Si cet article a été si fréquemment cité par les historiens du fouriérisme et les observateurs de l’histoire sociale du XIXe siècle1067, c’est évidemment parce qu’il sert très opportunément cette « reconstruction » de l’histoire de l’Ecole sociétaire. Et il ne faut pas s’étonner dès lors que pendant les années qui suivirent l’échec ultime, celui de Réunion, la mémoire collective de ce qui restait de l’Ecole sociétaire ne portât pratiquement pas trace de ces diverses tentatives ; si dans le dernier quart du XIXe siècle, la pensée de Fourier comptait encore un certain nombre de disciples, ceux-ci n’avaient visiblement pas été entretenus dans le culte des « hauts faits de science sociale » de leurs aînés, et l’un d’entre eux, dénommé Asart, en était ainsi réduit à quémander des bribes de cette histoire occultée à Louis Eugène Tallon, un des dirigeants de cette survivance tardive de l’Ecole sociétaire :

« Pourriez-vous m’aider, mon cher M. Tallon, à résoudre cette question qui m’a été posée par des personnes auxquelles j’ai parlé de nos idées : Comment se fait-il qu’en France où la théorie de Fourier a eu de nombreux adeptes (...), l’on n’ait pas encore formulé aucun projet sinon pour la réalisation complète de nos idées, au moins pour une réalisation partielle qui eut avancé la question ? Pour mon compte je ne sais que leur répondre à ce sujet »1068.

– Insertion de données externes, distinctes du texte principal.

@[simp] theorem State.withFilter_osc (s : State) (x : Filter) : (s.withFilter x).osc = s.osc := rfl
@[simp] theorem State.withFilter_voices (s : State) (x : Filter) : (s.withFilter x).voices = s.voices := rfl
@[simp] theorem State.withFilter_engines (s : State) (x : Filter) : (s.withFilter x).engines = s.engines := rfl
@[simp] theorem State.withFilter_pw (s : State) (x : Filter) : (s.withFilter x).pw = s.pw := rfl
@[simp] theorem State.withFilter_mixer (s : State) (x : Filter) : (s.withFilter x).mixer = s.mixer := rfl
@[simp] theorem State.withFilter_env (s : State) (x : Filter) : (s.withFilter x).env = s.env := rfl
@[simp] theorem State.withFilter_envMod (s : State) (x : Filter) : (s.withFilter x).envMod = s.envMod := rfl
@[simp] theorem State.withFilter_lfo (s : State) (x : Filter) : (s.withFilter x).lfo = s.lfo := rfl
@[simp] theorem State.withFilter_lfoMod (s : State) (x : Filter) : (s.withFilter x).lfoMod = s.lfoMod := rfl
@[simp] theorem State.withFilter_qVel (s : State) (x : Filter) : (s.withFilter x).qVel = s.qVel := rfl
@[simp] theorem State.withFilter_vel (s : State) (x : Filter) : (s.withFilter x).vel = s.vel := rfl
@[simp] theorem State.withFilter_matrix (s : State) (x : Filter) : (s.withFilter x).matrix = s.matrix := rfl
@[simp] theorem State.withFilter_ui (s : State) (x : Filter) : (s.withFilter x).ui = s.ui := rfl
@[simp] theorem State.withFilter_filter (s : State) (x : Filter) : (s.withFilter x).filter = x := rfl
@[simp] theorem State.withFilter_shape (s : State) (x : Filter) : (s.withFilter x).shape = s.shape := rfl
@[simp] theorem State.withFilter_alloc (s : State) (x : Filter) : (s.withFilter x).alloc = s.alloc := rfl
@[simp] theorem State.withFilter_clock (s : State) (x : Filter) : (s.withFilter x).clock = s.clock := rfl
@[simp] theorem State.withFilter_ext (s : State) (x : Filter) : (s.withFilter x).ext = s.ext := rfl
@[simp] theorem State.withFilter_seq (s : State) (x : Filter) : (s.withFilter x).seq = s.seq := rfl
@[simp] theorem State.withFilter_arp (s : State) (x : Filter) : (s.withFilter x).arp = s.arp := rfl
@[simp] theorem State.withFilter_outbox (s : State) (x : Filter) : (s.withFilter x).outbox = s.outbox := rfl
@[simp] theorem State.withFilter_status (s : State) (x : Filter) : (s.withFilter x).status = s.status := rfl
@[simp] theorem State.withFilter_mem (s : State) (x : Filter) : (s.withFilter x).mem = s.mem := rfl
@[simp] theorem State.withFilter_ports (s : State) (x : Filter) : (s.withFilter x).ports = s.ports := rfl
@[simp] theorem State.withFilter_params (s : State) (x : Filter) : (s.withFilter x).params = s.params := rfl
@[simp] theorem State.withFilter_inputs (s : State) (x : Filter) : (s.withFilter x).inputs = s.inputs := rfl
@[simp] theorem State.withFilter_withFilter (s : State) (x y : Filter) : (s.withFilter x).withFilter y = s.withFilter y := rfl
@[simp] theorem State.withFilter_self (s : State) : s.withFilter s.filter = s := rfl

@[simp] theorem State.withShape_osc (s : State) (x : ShapeParams) : (s.withShape x).osc = s.osc := rfl
@[simp] theorem State.withShape_voices (s : State) (x : ShapeParams) : (s.withShape x).voices = s.voices := rfl
@[simp] theorem State.withShape_engines (s : State) (x : ShapeParams) : (s.withShape x).engines = s.engines := rfl
@[simp] theorem State.withShape_pw (s : State) (x : ShapeParams) : (s.withShape x).pw = s.pw := rfl
@[simp] theorem State.withShape_mixer (s : State) (x : ShapeParams) : (s.withShape x).mixer = s.mixer := rfl
@[simp] theorem State.withShape_env (s : State) (x : ShapeParams) : (s.withShape x).env = s.env := rfl
@[simp] theorem State.withShape_envMod (s : State) (x : ShapeParams) : (s.withShape x).envMod = s.envMod := rfl
@[simp] theorem State.withShape_lfo (s : State) (x : ShapeParams) : (s.withShape x).lfo = s.lfo := rfl
@[simp] theorem State.withShape_lfoMod (s : State) (x : ShapeParams) : (s.withShape x).lfoMod = s.lfoMod := rfl
@[simp] theorem State.withShape_qVel (s : State) (x : ShapeParams) : (s.withShape x).qVel = s.qVel := rfl
@[simp] theorem State.withShape_vel (s : State) (x : ShapeParams) : (s.withShape x).vel = s.vel := rfl
@[simp] theorem State.withShape_matrix (s : State) (x : ShapeParams) : (s.withShape x).matrix = s.matrix := rfl
@[simp] theorem State.withShape_ui (s : State) (x : ShapeParams) : (s.withShape x).ui = s.ui := rfl
@[simp] theorem State.withShape_filter (s : State) (x : ShapeParams) : (s.withShape x).filter = s.filter := rfl
@[simp] theorem State.withShape_shape (s : State) (x : ShapeParams) : (s.withShape x).shape = x := rfl
@[simp] theorem State.withShape_alloc (s : State) (x : ShapeParams) : (s.withShape x).alloc = s.alloc := rfl
@[simp] theorem State.withShape_clock (s : State) (x : ShapeParams) : (s.withShape x).clock = s.clock := rfl
@[simp] theorem State.withShape_ext (s : State) (x : ShapeParams) : (s.withShape x).ext = s.ext := rfl
@[simp] theorem State.withShape_seq (s : State) (x : ShapeParams) : (s.withShape x).seq = s.seq := rfl
@[simp] theorem State.withShape_arp (s : State) (x : ShapeParams) : (s.withShape x).arp = s.arp := rfl
@[simp] theorem State.withShape_outbox (s : State) (x : ShapeParams) : (s.withShape x).outbox = s.outbox := rfl
@[simp] theorem State.withShape_status (s : State) (x : ShapeParams) : (s.withShape x).status = s.status := rfl
@[simp] theorem State.withShape_mem (s : State) (x : ShapeParams) : (s.withShape x).mem = s.mem := rfl
@[simp] theorem State.withShape_ports (s : State) (x : ShapeParams) : (s.withShape x).ports = s.ports := rfl
@[simp] theorem State.withShape_params (s : State) (x : ShapeParams) : (s.withShape x).params = s.params := rfl
@[simp] theorem State.withShape_inputs (s : State) (x : ShapeParams) : (s.withShape x).inputs = s.inputs := rfl
@[simp] theorem State.withShape_withShape (s : State) (x y : ShapeParams) : (s.withShape x).withShape y = s.withShape y := rfl
@[simp] theorem State.withShape_self (s : State) : s.withShape s.shape = s := rfl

Dans le brouillon de sa réponse qui est conservé dans le fonds de l’Ecole normale supérieure, Louis Eugène Tallon rappelait quelques unes de ces expériences. Mais d’une part il occultait soigneusement toutes celles qui furent conduites par des « réalisateurs dissidents », et ne disait mot de celles que Jean-Baptiste Godin était en train de conduire à Guise ; et d’autre part, il en mettait l’échec sur le compte d’un mauvais choix du « champ de manoeuvre » :

« Les projets ne manquent pas, Fourier lui-même en a formulés dans ses oeuvres et dans ses manuscrits : des tentatives malheureuses ont été faites au Texas, à Condé-sur-Vesgre, mais le champ de manoeuvre avait été mal choisi »1069.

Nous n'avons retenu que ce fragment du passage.